-- What you need to do --
Write out again each line of the material below, unchanged, from the first one to the line that holds "(s.cycle < due".

-- Dataset excerpts --
◇ ◇ ◇ ◇

/-- R345, R346, R348–R350, R354, R358, R364–R367 (TIME_CFG, TIME_DOM_CFG, SOFTWARE_HOLDOVER_TIMEOUT, PPS_EDGE,
PPS_MISSING_MEASUREMENT, TCLK_LOCK_RETURN, REPEATER_REFRESH, TSQ_RELEASE, TIME_OUT_ARM, PULSE_LEADING_EDGE,
PULSE_TRAILING_EDGE, SLEWING_END). -/
def Obligations.TimeEvents : Prop :=
  ∀ (s : State) (x n d k u : Nat) (v : Word) (who : Ident),
    s.inReset = false → x < 2 → n < 2 → d < 8 → k < 4 →
    let o := s.pulseOut k
    (s.serves who = true →
      let slew := fieldGet v 2 8
      (slew = 0 ∨ 200 < slew → ∃ t, exec (.timeCfg v who) s = .next t ∧ t.flag Fld.TIME_STAT_CFG_ERR = true ∧
        t.reg Reg.TIME_CFG = s.reg Reg.TIME_CFG) ∧
      (1 ≤ slew → slew ≤ 200 → fieldGet v 0 1 = s.fld Fld.TIME_CFG_TREF_25 → ∃ t, exec (.timeCfg v who) s = .next t ∧
        t.reg Reg.TIME_CFG = v &&& 0xFFFF03FF#32 ∧ t.tb = s.tb) ∧
      (1 ≤ slew → slew ≤ 200 → fieldGet v 0 1 ≠ s.fld Fld.TIME_CFG_TREF_25 →
        (s.mode ≠ Mode.load → ∃ t, exec (.timeCfg v who) s = .next t ∧ t.reg Reg.TIME_CFG = s.reg Reg.TIME_CFG ∧
          t.fld Fld.SYS_WRONG_STATE_CNT_LAST_SRC = Ident.src who) ∧
        (s.mode = Mode.load → ∃ t, exec (.timeCfg v who) s = .next t ∧ t.tclkLost = true ∧
          t.reg Reg.TIME_CFG = v &&& 0xFFFF03FF#32))) ∧
    (fieldGet v 11 16 = 0 ∨ fieldGet v 27 4 = 0 → ∃ t, exec (.timeDomCfg x v) s = .next t ∧
      t.flag Fld.TIME_STAT_CFG_ERR = true ∧ t.tb = s.tb) ∧
    (fieldGet v 11 16 ≠ 0 → fieldGet v 27 4 ≠ 0 → ∃ t, exec (.timeDomCfg x v) s = .next t ∧
      t.reg (Reg.TIME_DOM_CFG x) = v &&& 0x7FFFFFFF#32 ∧
      (s.domState x = 0 ∨ s.liveSrc x = 0 → (t.dom x).live = v &&& 0x7FFFFFFF#32) ∧
      (s.domState x ≠ 0 → s.liveSrc x ≠ 0 → t.tb = s.tb)) ∧
    (s.domState x ≠ 0 → s.liveSrc x = 0 →
      let due := (s.dom x).since + s.liveMissLimit x * 200000000
      (due ≤ s.cycle → ∃ t, exec (.softwareHoldoverTimeout x) s = .next t ∧ t.flag (Fld.TIME_DOM_STAT_HOLDOVER x) = true) ∧
      (s.cycle < due → exec (.softwareHoldoverTimeout x) s = .next s)) ∧
    (s.tclkLost = false → s.flag (Fld.TIME_PPS_CFG_EN n) = true →
      let edge := s.flag (Fld.TIME_PPS_CFG_EDGE n)
      let last := (Store.get (fun _ => {}) s.tb.pps n : PpsIn).last
      exec (.ppsEdge n (!edge)) s = .next s ∧
      (s.syncLine (1280 + n) = 1 → ∃ t, exec (.ppsEdge n edge) s = .next t ∧ t.tb = s.tb ∧
        t.syncLine (1280 + n) = 2 + s.cycle) ∧
      (s.syncLine (1280 + n) = 0 → last = none → ∃ t, exec (.ppsEdge n edge) s = .next t ∧
        t.flag (Fld.TIME_PPS_CAP_NS_VALID n) = true ∧
        t.fld (Fld.TIME_PPS_CNT_GOOD n) = (s.fld (Fld.TIME_PPS_CNT_GOOD n) + 1) % 65536 ∧
        t.fld (Fld.TIME_PPS_CAP_NS_NS n) = Instant.ns (Instant.shift s.tb.line (-(14 * Instant.nano : Nat)))) ∧
      (s.syncLine (1280 + n) = 0 → last = some u → s.cycle < u + 799200000 → ∃ t, exec (.ppsEdge n edge) s = .next t ∧
        t.tb = s.tb ∧
        t.fld (Fld.TIME_PPS_CNT_BAD n) = min 65535 (s.fld (Fld.TIME_PPS_CNT_BAD n) + 1))) ∧
    (s.domState x ≠ 0 → 2 ≤ s.liveSrc x → s.reg (Reg.TIME_DOM_CFG x) = (s.dom x).live →
      ((s.dom x).since + 800800000 ≤ s.cycle → ∃ t, exec (.ppsMissingMeasurement x) s = .next t ∧
        t.fld (Fld.TIME_DOM_STAT_MISS x) = min 255 (s.fld (Fld.TIME_DOM_STAT_MISS x) + 1) ∧
        (s.liveMissLimit x ≤ s.fld (Fld.TIME_DOM_STAT_MISS x) + 1 →
          t.flag (Fld.TIME_DOM_STAT_HOLDOVER x) = true)) ∧
      (s.cycle < (s.dom x).since + 800800000 → exec (.ppsMissingMeasurement x) s = .next s)) ∧
    (s.tclkLost = true → ∃ t, exec .tclkLockReturn s = .next t ∧ t.tclkLost = false ∧ t.domState x = 1 ∧
      t.tb.line = (s.repeaterTime 0 + 41 * 2 ^ 47) % Instant.modulus ∧ (t.dom x).value = t.tb.line) ∧
    (s.tclkLost = false → exec .tclkLockReturn s = .next s ∧
      (s.tb.refreshAt ≤ s.cycle → ∃ t r, exec .repeaterRefresh s = .next t ∧ t.tb.refreshes = s.tb.refreshes ++ [r] ∧
        r.value = Instant.quarters (s.tb.line + 109 * 2 ^ 45) ∧ t.tb.refreshAt = s.tb.refreshAt + 800)) ∧
    (s.asks who = true → s.serves who = true → d < s.variant.districts →
      let count := s.fld (Fld.TSQ_STAT_COUNT d)
      (1 ≤ fieldGet v 0 11 → fieldGet v 0 11 ≤ count → ∃ t, exec (.tsqRelease d v who) s = .next t ∧
        t.fld (Fld.TSQ_STAT_COUNT d) = count - fieldGet v 0 11 ∧
        t.fld (Fld.TSQ_STAT_HEAD d) = (s.fld (Fld.TSQ_STAT_HEAD d) + fieldGet v 0 11) % 1024) ∧
      (count < fieldGet v 0 11 → ∃ t, exec (.tsqRelease d v who) s = .next t ∧ t.flag (Fld.TSQ_STAT_CFG_ERR d) = true ∧
        t.fld (Fld.TSQ_STAT_COUNT d) = count)) ∧
    (pulseBad s k (fieldGet v 0 2) = true → ∃ t, exec (.timeOutArm k v) s = .next t ∧ t.tb = s.tb ∧
      t.flag Fld.TIME_STAT_CFG_ERR = true) ∧
    (fieldGet v 0 2 = 0 → ∃ t, exec (.timeOutArm k v) s = .next t ∧ (t.pulseOut k).next = none ∧
      (t.pulseOut k).trail = none ∧ t.fld (Fld.TIME_OUT_CTRL_MODE k) = 0) ∧
    (let first := Instant.mk (Instant.sec s.lineTime / 2 ^ 32 * 2 ^ 32 + s.fld (Fld.TIME_OUT_START_SEC_SEC k))
       (s.fld (Fld.TIME_OUT_START_NS_NS k)) 0
     pulseBad s k (fieldGet v 0 2) = false → fieldGet v 0 2 ≠ 0 → s.lineTime + 1000 * Instant.nano ≤ first →
       ∃ t, exec (.timeOutArm k v) s = .next t ∧ (t.pulseOut k).next = some first ∧ (t.pulseOut k).trail = none ∧
         (t.pulseOut k).periodic = (fieldGet v 0 2 == 2)) ∧
    (o.next = some u →
      (s.lineTime < u → exec (.pulseLeadingEdge k) s = .next s) ∧
      (u ≤ s.lineTime → s.tclkLost = false → ∃ t, exec (.pulseLeadingEdge k) s = .next t ∧
        (t.pulseOut k).trail = some (u + o.width * Instant.nano) ∧
        (t.pulseOut k).next = (if o.periodic then some (u + o.period * Instant.nano) else none) ∧
        (Mode.load < s.mode → t.out = .pulse k (!o.activeLow) :: s.out)) ∧
      (u ≤ s.lineTime → s.tclkLost = true → ∃ t, exec (.pulseLeadingEdge k) s = .next t ∧
        (t.pulseOut k).trail = o.trail ∧ t.flag (Fld.TIME_OUT_CTRL_MISSED k) = true ∧ t.out = s.out)) ∧
    (o.trail = some u →
      (s.lineTime < u → exec (.pulseTrailingEdge k) s = .next s) ∧
      (u ≤ s.lineTime → ∃ t, exec (.pulseTrailingEdge k) s = .next t ∧ (t.pulseOut k).trail = none ∧
        (Mode.load < s.mode → t.out = .pulse k o.activeLow :: s.out))) ∧
    (s.domState s.activeDom ≠ 0 → ∃ t, exec .slewingEnd s = .next t ∧ t.tb = s.tb ∧
      t.flag Fld.TIME_STAT_SLEWING = decide ((Instant.nano : Int) < s.slew.natAbs) ∧
      t.flag Fld.TIME_STAT_EXACT = decide (s.slew = 0))
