-- ==== Sys2Proof/Laws/State.lean ====
section
/-!
SUPPORT. What each update of the state leaves in each field: one lemma per field and update, true by unfolding the
record.
-/

namespace Sys2Proof.Machine.State

@[simp] theorem setReg_pending (s : State) (a : Nat) (v : Word) : (s.setReg a v).pending = s.pending := rfl
@[simp] theorem setReg_variant (s : State) (a : Nat) (v : Word) : (s.setReg a v).variant = s.variant := rfl
@[simp] theorem setReg_now (s : State) (a : Nat) (v : Word) : (s.setReg a v).now = s.now := rfl
@[simp] theorem setReg_sup (s : State) (a : Nat) (v : Word) : (s.setReg a v).sup = s.sup := rfl
@[simp] theorem setReg_hostReads (s : State) (a : Nat) (v : Word) : (s.setReg a v).hostReads = s.hostReads := rfl
@[simp] theorem setReg_cycle (s : State) (a : Nat) (v : Word) : (s.setReg a v).cycle = s.cycle := rfl
@[simp] theorem setReg_free (s : State) (a : Nat) (v : Word) : (s.setReg a v).free = s.free := rfl
@[simp] theorem setReg_shadow (s : State) (a : Nat) (v : Word) : (s.setReg a v).shadow = s.shadow := rfl
@[simp] theorem setReg_leases (s : State) (a : Nat) (v : Word) : (s.setReg a v).leases = s.leases := rfl
@[simp] theorem setReg_porstLow (s : State) (a : Nat) (v : Word) : (s.setReg a v).porstLow = s.porstLow := rfl
@[simp] theorem setReg_coreReset (s : State) (a : Nat) (v : Word) : (s.setReg a v).coreReset = s.coreReset := rfl
@[simp] theorem setReg_modeCmd (s : State) (a : Nat) (v : Word) : (s.setReg a v).modeCmd = s.modeCmd := rfl
@[simp] theorem setReg_bootSel (s : State) (a : Nat) (v : Word) : (s.setReg a v).bootSel = s.bootSel := rfl
@[simp] theorem setReg_bootMem (s : State) (a : Nat) (v : Word) : (s.setReg a v).bootMem = s.bootMem := rfl
@[simp] theorem setReg_syncs (s : State) (a : Nat) (v : Word) : (s.setReg a v).syncs = s.syncs := rfl
@[simp] theorem setReg_merges (s : State) (a : Nat) (v : Word) : (s.setReg a v).merges = s.merges := rfl
@[simp] theorem setReg_engines (s : State) (a : Nat) (v : Word) : (s.setReg a v).engines = s.engines := rfl
@[simp] theorem setReg_msixTab (s : State) (a : Nat) (v : Word) : (s.setReg a v).msixTab = s.msixTab := rfl
@[simp] theorem setReg_msixPba (s : State) (a : Nat) (v : Word) : (s.setReg a v).msixPba = s.msixPba := rfl
@[simp] theorem setReg_districts (s : State) (a : Nat) (v : Word) : (s.setReg a v).districts = s.districts := rfl
@[simp] theorem setReg_ave (s : State) (a : Nat) (v : Word) : (s.setReg a v).ave = s.ave := rfl
@[simp] theorem setReg_tb (s : State) (a : Nat) (v : Word) : (s.setReg a v).tb = s.tb := rfl
@[simp] theorem setReg_red (s : State) (a : Nat) (v : Word) : (s.setReg a v).red = s.red := rfl
@[simp] theorem setReg_xing (s : State) (a : Nat) (v : Word) : (s.setReg a v).xing = s.xing := rfl
@[simp] theorem setReg_ports (s : State) (a : Nat) (v : Word) : (s.setReg a v).ports = s.ports := rfl
@[simp] theorem setReg_txTurn (s : State) (a : Nat) (v : Word) : (s.setReg a v).txTurn = s.txTurn := rfl
@[simp] theorem setReg_hostMem (s : State) (a : Nat) (v : Word) : (s.setReg a v).hostMem = s.hostMem := rfl
@[simp] theorem setReg_cans (s : State) (a : Nat) (v : Word) : (s.setReg a v).cans = s.cans := rfl
@[simp] theorem setReg_serials (s : State) (a : Nat) (v : Word) : (s.setReg a v).serials = s.serials := rfl
@[simp] theorem setReg_mram (s : State) (a : Nat) (v : Word) : (s.setReg a v).mram = s.mram := rfl
@[simp] theorem setReg_keyHash (s : State) (a : Nat) (v : Word) : (s.setReg a v).keyHash = s.keyHash := rfl
@[simp] theorem setReg_nv (s : State) (a : Nat) (v : Word) : (s.setReg a v).nv = s.nv := rfl
@[simp] theorem setReg_pkg (s : State) (a : Nat) (v : Word) : (s.setReg a v).pkg = s.pkg := rfl
@[simp] theorem setReg_jtag (s : State) (a : Nat) (v : Word) : (s.setReg a v).jtag = s.jtag := rfl
@[simp] theorem setReg_img (s : State) (a : Nat) (v : Word) : (s.setReg a v).img = s.img := rfl
@[simp] theorem setReg_curve (s : State) (a : Nat) (v : Word) : (s.setReg a v).curve = s.curve := rfl
@[simp] theorem setReg_srus (s : State) (a : Nat) (v : Word) : (s.setReg a v).srus = s.srus := rfl
@[simp] theorem setReg_channels (s : State) (a : Nat) (v : Word) : (s.setReg a v).channels = s.channels := rfl
@[simp] theorem setReg_island (s : State) (a : Nat) (v : Word) : (s.setReg a v).island = s.island := rfl
@[simp] theorem setReg_latch (s : State) (a : Nat) (v : Word) : (s.setReg a v).latch = s.latch := rfl
@[simp] theorem setReg_clockLost (s : State) (a : Nat) (v : Word) : (s.setReg a v).clockLost = s.clockLost := rfl
@[simp] theorem setReg_nfn (s : State) (a : Nat) (v : Word) : (s.setReg a v).nfn = s.nfn := rfl
@[simp] theorem setReg_notices (s : State) (a : Nat) (v : Word) : (s.setReg a v).notices = s.notices := rfl
@[simp] theorem setReg_out (s : State) (a : Nat) (v : Word) : (s.setReg a v).out = s.out := rfl

@[simp] theorem setFld_pending (s : State) (f : Fld) (v : Nat) : (s.setFld f v).pending = s.pending := rfl
@[simp] theorem setFld_variant (s : State) (f : Fld) (v : Nat) : (s.setFld f v).variant = s.variant := rfl
@[simp] theorem setFld_now (s : State) (f : Fld) (v : Nat) : (s.setFld f v).now = s.now := rfl
@[simp] theorem setFld_sup (s : State) (f : Fld) (v : Nat) : (s.setFld f v).sup = s.sup := rfl
@[simp] theorem setFld_hostReads (s : State) (f : Fld) (v : Nat) : (s.setFld f v).hostReads = s.hostReads := rfl
@[simp] theorem setFld_cycle (s : State) (f : Fld) (v : Nat) : (s.setFld f v).cycle = s.cycle := rfl
@[simp] theorem setFld_free (s : State) (f : Fld) (v : Nat) : (s.setFld f v).free = s.free := rfl
@[simp] theorem setFld_shadow (s : State) (f : Fld) (v : Nat) : (s.setFld f v).shadow = s.shadow := rfl
@[simp] theorem setFld_leases (s : State) (f : Fld) (v : Nat) : (s.setFld f v).leases = s.leases := rfl
@[simp] theorem setFld_porstLow (s : State) (f : Fld) (v : Nat) : (s.setFld f v).porstLow = s.porstLow := rfl
@[simp] theorem setFld_coreReset (s : State) (f : Fld) (v : Nat) : (s.setFld f v).coreReset = s.coreReset := rfl
@[simp] theorem setFld_modeCmd (s : State) (f : Fld) (v : Nat) : (s.setFld f v).modeCmd = s.modeCmd := rfl
@[simp] theorem setFld_bootSel (s : State) (f : Fld) (v : Nat) : (s.setFld f v).bootSel = s.bootSel := rfl
@[simp] theorem setFld_bootMem (s : State) (f : Fld) (v : Nat) : (s.setFld f v).bootMem = s.bootMem := rfl
@[simp] theorem setFld_syncs (s : State) (f : Fld) (v : Nat) : (s.setFld f v).syncs = s.syncs := rfl
@[simp] theorem setFld_merges (s : State) (f : Fld) (v : Nat) : (s.setFld f v).merges = s.merges := rfl
@[simp] theorem setFld_engines (s : State) (f : Fld) (v : Nat) : (s.setFld f v).engines = s.engines := rfl
@[simp] theorem setFld_msixTab (s : State) (f : Fld) (v : Nat) : (s.setFld f v).msixTab = s.msixTab := rfl
@[simp] theorem setFld_msixPba (s : State) (f : Fld) (v : Nat) : (s.setFld f v).msixPba = s.msixPba := rfl
@[simp] theorem setFld_districts (s : State) (f : Fld) (v : Nat) : (s.setFld f v).districts = s.districts := rfl
@[simp] theorem setFld_ave (s : State) (f : Fld) (v : Nat) : (s.setFld f v).ave = s.ave := rfl
@[simp] theorem setFld_tb (s : State) (f : Fld) (v : Nat) : (s.setFld f v).tb = s.tb := rfl
@[simp] theorem setFld_red (s : State) (f : Fld) (v : Nat) : (s.setFld f v).red = s.red := rfl
@[simp] theorem setFld_xing (s : State) (f : Fld) (v : Nat) : (s.setFld f v).xing = s.xing := rfl
@[simp] theorem setFld_ports (s : State) (f : Fld) (v : Nat) : (s.setFld f v).ports = s.ports := rfl
@[simp] theorem setFld_txTurn (s : State) (f : Fld) (v : Nat) : (s.setFld f v).txTurn = s.txTurn := rfl
@[simp] theorem setFld_hostMem (s : State) (f : Fld) (v : Nat) : (s.setFld f v).hostMem = s.hostMem := rfl
@[simp] theorem setFld_cans (s : State) (f : Fld) (v : Nat) : (s.setFld f v).cans = s.cans := rfl
@[simp] theorem setFld_serials (s : State) (f : Fld) (v : Nat) : (s.setFld f v).serials = s.serials := rfl
@[simp] theorem setFld_mram (s : State) (f : Fld) (v : Nat) : (s.setFld f v).mram = s.mram := rfl
@[simp] theorem setFld_keyHash (s : State) (f : Fld) (v : Nat) : (s.setFld f v).keyHash = s.keyHash := rfl
@[simp] theorem setFld_nv (s : State) (f : Fld) (v : Nat) : (s.setFld f v).nv = s.nv := rfl
@[simp] theorem setFld_pkg (s : State) (f : Fld) (v : Nat) : (s.setFld f v).pkg = s.pkg := rfl
@[simp] theorem setFld_jtag (s : State) (f : Fld) (v : Nat) : (s.setFld f v).jtag = s.jtag := rfl
@[simp] theorem setFld_img (s : State) (f : Fld) (v : Nat) : (s.setFld f v).img = s.img := rfl
@[simp] theorem setFld_curve (s : State) (f : Fld) (v : Nat) : (s.setFld f v).curve = s.curve := rfl
@[simp] theorem setFld_srus (s : State) (f : Fld) (v : Nat) : (s.setFld f v).srus = s.srus := rfl
@[simp] theorem setFld_channels (s : State) (f : Fld) (v : Nat) : (s.setFld f v).channels = s.channels := rfl
@[simp] theorem setFld_island (s : State) (f : Fld) (v : Nat) : (s.setFld f v).island = s.island := rfl
@[simp] theorem setFld_latch (s : State) (f : Fld) (v : Nat) : (s.setFld f v).latch = s.latch := rfl
@[simp] theorem setFld_clockLost (s : State) (f : Fld) (v : Nat) : (s.setFld f v).clockLost = s.clockLost := rfl
@[simp] theorem setFld_nfn (s : State) (f : Fld) (v : Nat) : (s.setFld f v).nfn = s.nfn := rfl
@[simp] theorem setFld_notices (s : State) (f : Fld) (v : Nat) : (s.setFld f v).notices = s.notices := rfl
@[simp] theorem setFld_out (s : State) (f : Fld) (v : Nat) : (s.setFld f v).out = s.out := rfl

@[simp] theorem setFlag_pending (s : State) (f : Fld) (b : Bool) : (s.setFlag f b).pending = s.pending := rfl
@[simp] theorem setFlag_variant (s : State) (f : Fld) (b : Bool) : (s.setFlag f b).variant = s.variant := rfl
@[simp] theorem setFlag_sup (s : State) (f : Fld) (b : Bool) : (s.setFlag f b).sup = s.sup := rfl
@[simp] theorem setFlag_hostReads (s : State) (f : Fld) (b : Bool) : (s.setFlag f b).hostReads = s.hostReads := rfl
@[simp] theorem setFlag_cycle (s : State) (f : Fld) (b : Bool) : (s.setFlag f b).cycle = s.cycle := rfl
@[simp] theorem setFlag_free (s : State) (f : Fld) (b : Bool) : (s.setFlag f b).free = s.free := rfl
@[simp] theorem setFlag_shadow (s : State) (f : Fld) (b : Bool) : (s.setFlag f b).shadow = s.shadow := rfl
@[simp] theorem setFlag_leases (s : State) (f : Fld) (b : Bool) : (s.setFlag f b).leases = s.leases := rfl
@[simp] theorem setFlag_porstLow (s : State) (f : Fld) (b : Bool) : (s.setFlag f b).porstLow = s.porstLow := rfl
@[simp] theorem setFlag_coreReset (s : State) (f : Fld) (b : Bool) : (s.setFlag f b).coreReset = s.coreReset := rfl
@[simp] theorem setFlag_modeCmd (s : State) (f : Fld) (b : Bool) : (s.setFlag f b).modeCmd = s.modeCmd := rfl
@[simp] theorem setFlag_bootSel (s : State) (f : Fld) (b : Bool) : (s.setFlag f b).bootSel = s.bootSel := rfl
@[simp] theorem setFlag_bootMem (s : State) (f : Fld) (b : Bool) : (s.setFlag f b).bootMem = s.bootMem := rfl
@[simp] theorem setFlag_syncs (s : State) (f : Fld) (b : Bool) : (s.setFlag f b).syncs = s.syncs := rfl
@[simp] theorem setFlag_merges (s : State) (f : Fld) (b : Bool) : (s.setFlag f b).merges = s.merges := rfl
@[simp] theorem setFlag_engines (s : State) (f : Fld) (b : Bool) : (s.setFlag f b).engines = s.engines := rfl
@[simp] theorem setFlag_msixTab (s : State) (f : Fld) (b : Bool) : (s.setFlag f b).msixTab = s.msixTab := rfl
@[simp] theorem setFlag_msixPba (s : State) (f : Fld) (b : Bool) : (s.setFlag f b).msixPba = s.msixPba := rfl
@[simp] theorem setFlag_districts (s : State) (f : Fld) (b : Bool) : (s.setFlag f b).districts = s.districts := rfl
@[simp] theorem setFlag_ave (s : State) (f : Fld) (b : Bool) : (s.setFlag f b).ave = s.ave := rfl
@[simp] theorem setFlag_tb (s : State) (f : Fld) (b : Bool) : (s.setFlag f b).tb = s.tb := rfl
@[simp] theorem setFlag_red (s : State) (f : Fld) (b : Bool) : (s.setFlag f b).red = s.red := rfl
@[simp] theorem setFlag_xing (s : State) (f : Fld) (b : Bool) : (s.setFlag f b).xing = s.xing := rfl
@[simp] theorem setFlag_ports (s : State) (f : Fld) (b : Bool) : (s.setFlag f b).ports = s.ports := rfl
@[simp] theorem setFlag_txTurn (s : State) (f : Fld) (b : Bool) : (s.setFlag f b).txTurn = s.txTurn := rfl
@[simp] theorem setFlag_hostMem (s : State) (f : Fld) (b : Bool) : (s.setFlag f b).hostMem = s.hostMem := rfl
@[simp] theorem setFlag_cans (s : State) (f : Fld) (b : Bool) : (s.setFlag f b).cans = s.cans := rfl
@[simp] theorem setFlag_serials (s : State) (f : Fld) (b : Bool) : (s.setFlag f b).serials = s.serials := rfl
@[simp] theorem setFlag_mram (s : State) (f : Fld) (b : Bool) : (s.setFlag f b).mram = s.mram := rfl
@[simp] theorem setFlag_keyHash (s : State) (f : Fld) (b : Bool) : (s.setFlag f b).keyHash = s.keyHash := rfl
@[simp] theorem setFlag_nv (s : State) (f : Fld) (b : Bool) : (s.setFlag f b).nv = s.nv := rfl
@[simp] theorem setFlag_pkg (s : State) (f : Fld) (b : Bool) : (s.setFlag f b).pkg = s.pkg := rfl
@[simp] theorem setFlag_jtag (s : State) (f : Fld) (b : Bool) : (s.setFlag f b).jtag = s.jtag := rfl
@[simp] theorem setFlag_img (s : State) (f : Fld) (b : Bool) : (s.setFlag f b).img = s.img := rfl
@[simp] theorem setFlag_curve (s : State) (f : Fld) (b : Bool) : (s.setFlag f b).curve = s.curve := rfl
@[simp] theorem setFlag_srus (s : State) (f : Fld) (b : Bool) : (s.setFlag f b).srus = s.srus := rfl
@[simp] theorem setFlag_channels (s : State) (f : Fld) (b : Bool) : (s.setFlag f b).channels = s.channels := rfl
@[simp] theorem setFlag_island (s : State) (f : Fld) (b : Bool) : (s.setFlag f b).island = s.island := rfl
@[simp] theorem setFlag_latch (s : State) (f : Fld) (b : Bool) : (s.setFlag f b).latch = s.latch := rfl
@[simp] theorem setFlag_clockLost (s : State) (f : Fld) (b : Bool) : (s.setFlag f b).clockLost = s.clockLost := rfl
@[simp] theorem setFlag_nfn (s : State) (f : Fld) (b : Bool) : (s.setFlag f b).nfn = s.nfn := rfl
@[simp] theorem setFlag_notices (s : State) (f : Fld) (b : Bool) : (s.setFlag f b).notices = s.notices := rfl
@[simp] theorem setFlag_out (s : State) (f : Fld) (b : Bool) : (s.setFlag f b).out = s.out := rfl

◇ ◇ ◇ ◇

-- Response for this exercise --
/-- R345, R346, R348–R350, R354, R358, R364–R367 (TIME_CFG, TIME_DOM_CFG, SOFTWARE_HOLDOVER_TIMEOUT, PPS_EDGE,
PPS_MISSING_MEASUREMENT, TCLK_LOCK_RETURN, REPEATER_REFRESH, TSQ_RELEASE, TIME_OUT_ARM, PULSE_LEADING_EDGE,
PULSE_TRAILING_EDGE, SLEWING_END). -/
def Obligations.TimeEvents : Prop :=
  ∀ (s : State) (x n d k u : Nat) (v : Word) (who : Ident),
    s.inReset = false → x < 2 → n < 2 → d < 8 → k < 4 →
    let o := s.pulseOut k
    (s.serves who = true →
      let slew := fieldGet v 2 8
      (slew = 0 ∨ 200 < slew → ∃ t, exec (.timeCfg v who) s = .next t ∧ t.flag Fld.TIME_STAT_CFG_ERR = true ∧
        t.reg Reg.TIME_CFG = s.reg Reg.TIME_CFG) ∧
      (1 ≤ slew → slew ≤ 200 → fieldGet v 0 1 = s.fld Fld.TIME_CFG_TREF_25 → ∃ t, exec (.timeCfg v who) s = .next t ∧
        t.reg Reg.TIME_CFG = v &&& 0xFFFF03FF#32 ∧ t.tb = s.tb) ∧
      (1 ≤ slew → slew ≤ 200 → fieldGet v 0 1 ≠ s.fld Fld.TIME_CFG_TREF_25 →
        (s.mode ≠ Mode.load → ∃ t, exec (.timeCfg v who) s = .next t ∧ t.reg Reg.TIME_CFG = s.reg Reg.TIME_CFG ∧
          t.fld Fld.SYS_WRONG_STATE_CNT_LAST_SRC = Ident.src who) ∧
        (s.mode = Mode.load → ∃ t, exec (.timeCfg v who) s = .next t ∧ t.tclkLost = true ∧
          t.reg Reg.TIME_CFG = v &&& 0xFFFF03FF#32))) ∧
    (fieldGet v 11 16 = 0 ∨ fieldGet v 27 4 = 0 → ∃ t, exec (.timeDomCfg x v) s = .next t ∧
      t.flag Fld.TIME_STAT_CFG_ERR = true ∧ t.tb = s.tb) ∧
    (fieldGet v 11 16 ≠ 0 → fieldGet v 27 4 ≠ 0 → ∃ t, exec (.timeDomCfg x v) s = .next t ∧
      t.reg (Reg.TIME_DOM_CFG x) = v &&& 0x7FFFFFFF#32 ∧
      (s.domState x = 0 ∨ s.liveSrc x = 0 → (t.dom x).live = v &&& 0x7FFFFFFF#32) ∧
      (s.domState x ≠ 0 → s.liveSrc x ≠ 0 → t.tb = s.tb)) ∧
    (s.domState x ≠ 0 → s.liveSrc x = 0 →
      let due := (s.dom x).since + s.liveMissLimit x * 200000000
      (due ≤ s.cycle → ∃ t, exec (.softwareHoldoverTimeout x) s = .next t ∧ t.flag (Fld.TIME_DOM_STAT_HOLDOVER x) = true) ∧
      (s.cycle < due → exec (.softwareHoldoverTimeout x) s = .next s)) ∧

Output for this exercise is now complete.